MD5 hash on a GPU: Implementation and benchmarks

Hi all,
We’ve recently had an interesting discussion at a local HPC Users Group meeting, on how (in theory) GPUs should be perfect for a range of cryptanalysis/cryptography applications. So last weekend I wrote a simple CUDA MD5 hash computation routine (based on RSA’s Md5.c source) to test it out in practice.

The results were pretty good, with speedups (when run on 8800 Ultra) of ~36x over a single core of a Q6700 Core Duo (or ~9x over all four cores, assuming linear scaling). This is a pretty nice gain for an unoptimized piece of code written in 1.5 days by a curious astrophysicist :-).

In absolute terms, the GPU was able to compute ~110 million MD5 hashes per second, while it was even faster (~160 Mhash/sec) when the results weren’t stored to global memory but instead compared against a “target” hash and discarded if no match was found (“search mode”). In laymen terms, this means a single 8800 Ultra can brute-force break an MD5 hashed password of eight or less alphanumerics+numbers (A-Z, a-z, 0-9) in about ~16 days. Kind of scary.

A short writeup, together with an exploration (and pretty plots!) of how the performance depends on the block size, number of blocks, threads, etc., can be found at [url=“http://majuric.org/software/cudamd5/”]http://majuric.org/software/cudamd5/[/url]. The source code is there as well. Feel free to download/use/modify it.

PS: If you download the code, I’d be especially interested to hear how it fares on other GPUs (especially the G92 series). Just run ‘make benchmark’, and e-mail me the results!

Cheers,

isn’t the 8800GTS a G92 core?

Very interesting btw, that 63 threads per block can be optimal.

I am afraid I have quite some code that is coded for a specific number of threads per block, seeing this I think I will have try to make some of my kernels that use shared memory based on the number of threads more generic in this respect and do some extra benchmarking.

mjuric,
Nice job!

However, it’s all been done before, check this for little more information and performance figures.

Not if it is the 8800 GTS with 320 or 640 MB of memory. Those cards came out shortly after the 8800 GTX and use the G80 core. Someone at NVIDIA decided it would be OK to reuse the model name for the revised card. You have to either write “8800 GTS (G92)” or “8800 GTS 512 MB” (or 1 GB) to be clear you are talking about the newer card.

AndreiB: Yes, I became aware of Elcomsoft’s work halfway through coding mine. But I finished it out of academic curiosity & for tinkering value (I couldn’t any actual CUDA MD5 sourcecode that I could compile and play with myself).
seibert: My GTS is the old one (it’s actually a QuadroFX 4600).

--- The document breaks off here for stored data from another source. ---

-- ==== Sys2Proof/Machine/Query.lean ====
section
/-! DEFINITION. Queries (chapter 02, 08, 12): parsing SQF content, the flow tracker and the order of a flow, homes and
evaluating blocks, admission, the commit verdict, replies and RETRACT frames. -/

namespace Sys2Proof.Machine

/-! Parsing SQF content (R38 to R45). -/

/-- One located query: its header and feature block; `bad` where R42 makes it 0x22. -/
structure QHead where
  qid : Nat
  ffmt : Nat
  fcount : Nat
  deadline : Nat
  feats : Bytes
  bad : Bool
  deriving DecidableEq, Repr, Inhabited

/-- The located queries of a content after the SQF header, and whether any promised one is missing (R41, R42, R44). -/
def parseQueries : Nat → Bytes → List QHead × Bool
  | 0, _ => ([], false)
  | n + 1, b =>
    if b.length < 8 then ([], true)
    else
      let fmt := byteAt b 3 % 16
      let cnt := be b 2 2 / 16
      let m := cnt * ffmtBytes fmt
      let h : QHead := ⟨be b 0 2, fmt, cnt, be b 4 2, slice b 8 m, cnt == 0 || decide (1024 < cnt)⟩
      if 4 < fmt || decide (b.length < 8 + m) then ([{ h with bad := true }], decide (0 < n))
      else
        let (l, miss) := parseQueries n (b.drop (8 + (m + 3) / 4 * 4))
        (h :: l, miss)

/-- The content is a QUERY of version 1 (R37, R38). -/
def sqfOk (b : Bytes) : Bool := decide (16 ≤ b.length) && byteAt b 0 == 0x11

/-! The flow tracker (R46, R396, R397). -/

/-- KEY_ADDR of a host flow: host port and function. -/
def hostKey (fn : Nat) : Nat := fn / 64 + fn % 64 * 256
/-- The 16 bytes of KEY_ADDR as they lie in the entry. -/
def keyBytes (host : Bool) (a : Nat) : Bytes := if host then leBytes 16 a else beBytes 16 a
/-- First handle of a key's bucket. -/
def bucketOf (s : State) (host : Bool) (a fid : Nat) : Nat :=
  (crc32c (beBytes 4 s.dev.hashSeed ++ [BitVec.ofNat 8 (b2n host)] ++ keyBytes host a ++ beBytes 4 fid)).toNat % 2 ^ 18 * 16

/-- The entry of a key. -/
def findFlow (s : State) (host : Bool) (a fid : Nat) : Option Nat :=
  let b := bucketOf s host a fid
  (upTo 16).findSome? (fun i =>
    match Tbl.find? s.flows (b + i) with
    | some f => if f.host == host && f.keyAddr == a && f.flowId == fid then some (b + i) else none
    | none => none)

/-- Requests of a flow, in arrival order. -/
def flowReqs (s : State) (h : Nat) : List (Nat × Request) :=
  List.filter (fun (p : Nat × Request) => p.2.handle == some h) s.reqs

/-- Queries of a request that count as in flight. -/
def reqInflight (q : Request) : Nat :=
  if q.verdict.isNone then q.recs.length + b2n q.missing
  else (q.recs.filter (fun r => !r.built)).length + b2n (q.missing && !q.missingBuilt)

/-- INFLIGHT of a flow (R397). -/
def flowInflight (s : State) (h : Nat) : Nat := (flowReqs s h).foldl (fun a p => a + reqInflight p.2) 0

/-- A slot of the key's bucket for a new entry: free, or the least recently used with no query in flight (R46, R396). -/
def flowSlot (s : State) (host : Bool) (a fid : Nat) : Option Nat :=
  let b := bucketOf s host a fid
  match (upTo 16).find? (fun i => !Tbl.has s.flows (b + i)) with
  | some i => some (b + i)
  | none =>
    let idle := (upTo 16).filter (fun i => flowInflight s (b + i) == 0)
    let use_ := fun (i : Nat) => match Tbl.find? s.flows (b + i) with | some f => f.lastUse | none => 0
    (sortBy use_ idle).head?.map (b + ·)

/-- d of R47 for a request at a flow entry. -/
def seqDiff (f : Flow) (seq : Nat) : Int := diff32 seq f.nextSeq

/-- A request is held ahead of a gap (R47, R49). -/
def heldAhead (f : Flow) (q : Request) : Bool :=
  q.order == .seq && !q.passed && !q.noHold && q.verdict != some false && decide (0 < seqDiff f q.seq)

/-- Advances NEXT_SEQ past requests whose verdict is good (R47, R48, R49). -/
def advanceSeq (h : Nat) : Nat → State → State
  | 0, s => s
  | n + 1, s =>
    match Tbl.find? s.flows h with
    | none => s
    | some f =>
      match (flowReqs s h).find? (fun p => p.2.order == .seq && !p.2.passed && p.2.verdict == some true &&
          (seqDiff f p.2.seq == 0 || (p.2.noHold && decide (0 < seqDiff f p.2.seq)))) with
      | some (r, q) =>
        advanceSeq h n ((s.updReq r (fun x => { x with passed := true, fromSeq := f.nextSeq })).updFlow h
          (fun x => { x with nextSeq := (q.seq + 1) % 2 ^ 32 }))
      | none => s

/-- A flow after something changed: NEXT_SEQ and the gap wait (R47 to R49). The gap runs up to the lowest number held when
it was first seen; it has filled once NEXT_SEQ has come to that number, and only then does a further gap start a wait of its
own (log 137). -/
def settleFlow (s : State) (h : Nat) : State :=
  let s := advanceSeq h s.reqs.length s
  match Tbl.find? s.flows h with
  | none => s
  | some f =>
    match (flowReqs s h).filter (fun p => heldAhead f p.2) with
    | [] => s.updFlow h (fun x => { x with gapEnd := 0 })
    | (_, q) :: t =>
      let low := t.foldl (fun a p => if seqDiff f p.2.seq < seqDiff f a then p.2.seq else a) q.seq
      if f.gapEnd = 0 || decide (seqDiff f f.gapTo ≤ 0) then
        s.updFlow h (fun x => { x with gapEnd := s.cycle + q.gapCycles, gapTo := low })
      else s

/-- Another request of the flow with this number, first in order (R48). -/
def rivalOf (s : State) (h r seq : Nat) : Option Request :=
  ((flowReqs s h).find? (fun p => decide (p.1 < r) && p.2.order == .seq && p.2.seq == seq &&
    p.2.verdict != some false)).map Prod.snd

/-- Where a request stands in its flow (R47, R48). -/
def orderOf (s : State) (h r seq : Nat) : Order :=
  match Tbl.find? s.flows h with
  | none => .free
  | some f =>
    match rivalOf s h r seq with
    | some q => if q.verdict.isNone then .copy else .late
    | none => if seqDiff f seq < 0 then .late else .seq

/-! Homes and evaluating blocks (R241, R242). -/

/-- Threads on a block. -/
def threadsOn (s : State) (b : Nat) : Nat := (s.threads.filter (fun p => p.1 / 4096 == b)).length

/-- Holding blocks of a model's replicas that take new work: (block, replica). -/
def holdingBlocks (s : State) (m : Nat) : List (Nat × Nat) :=
  (s.curVer m).replicas.flatMap (fun r =>
    if r.2.draining then []
    else ((r.2.slices.filter (fun x => x.dev.isNone && !(s.block x.block).fenced && !(s.block x.block).draining &&
      !(s.block x.block).failed)).map Slice.block).map (fun b => (b, r.1)))

/-- The block the rule of R241 chooses. -/
def chooseHome (s : State) (m die : Nat) : Option (Nat × Nat) :=
  let c := holdingBlocks s m
  let near := c.filter (fun p => p.1 / 32 == die)
  ((sortBy (fun (p : Nat × Nat) => threadsOn s p.1 * 64 + p.1) (if near.isEmpty then c else near)).head?)

/-- The evaluating block of a frame: the home if a replica of its model holds it, else by the same rule (R242). -/
def chooseEval (s : State) (m die : Nat) (home : Option Nat) : Option (Nat × Nat) :=
  match home with
  | some b =>
    match (holdingBlocks s m).find? (fun p => p.1 == b) with
    | some p => some p
    | none => chooseHome s m die
  | none => chooseHome s m die

/-! Admission (R259 to R261, R289, R568). -/

/-- Lane-cycles on the busiest lane of a slice per query (R124). -/
def laneCycles (img : Bytes) (x : Slice) : Nat :=
  ((upTo 16).map (fun l =>
    ((x.comps.filter (fun c => c.bit / 256 == l)).map (fun c => thrPrep img c.pred)).eraseDups.length)).foldl max 0

/-- Some rule has more than 12 cared bits (R125). -/
def deepRules (img : Bytes) : Bool :=
  (upTo (ntrees img)).any (fun k =>
    let d := treeDir img k
    (upTo d.rcount).any (fun i => decide (12 < popcount 512 (treeRule img d i).2)))

/-- Lookup-cycles of a replica's trees on the busiest bank of a slice. -/
def bankLoad (img : Bytes) (x : Slice) : Nat :=
  ((upTo 64).map (fun b => (x.trees.filter (fun p =>
    p.bank == b || (p.bank + 1 == b && (treeDir img p.tree).gang))).length)).foldl max 0

/-- The latency bound in cycles for a query that takes `n` bytes at a port rate, where it applies (R1, R124, R125). -/
def latBound (img : Bytes) (r : Replica) (rate n : Nat) : Option Nat :=
  let ok := imgKind img == 0 && !imgOrdered img && r.slices.all (fun x => x.dev.isNone &&
    decide (x.trees.foldl (fun a p => a + ruleUnits (treeDir img p.tree)) 0 ≤ 256) && decide (bankLoad img x ≤ 4) &&
    decide (laneCycles img x * rate ≤ 10 * n))
  if ok then
    some (80 + 16 * ceilDiv (ntrees img - 1024) 1024 + (if deepRules img then 2 else 0) + hookCycles (prepSec img))
  else none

PS: I made performance vs. threads per block plots for 8800 GTS 512 (a G92 card; data courtesy of Ales Koval). I’m surprised by substantial the change in ‘calc’ test results, compared to the old 8800 GTS (and little difference in the ‘search’ test). Given that the main difference between the two modes is reading/writing to global memory, the G92s seem to be much better at memory access management than the old G80ies.

Hey mjuric, thanks for sharing your code!

haven’t tested yet but looking forward to it!

btw, i have written multi-threaded SIMD version of MD5 for CORE2.

On a Q6600 unclocked 2.4ghz, my MD5 program with salts crunches 88,000,000 keys a second, which is 2x faster than MDCrack.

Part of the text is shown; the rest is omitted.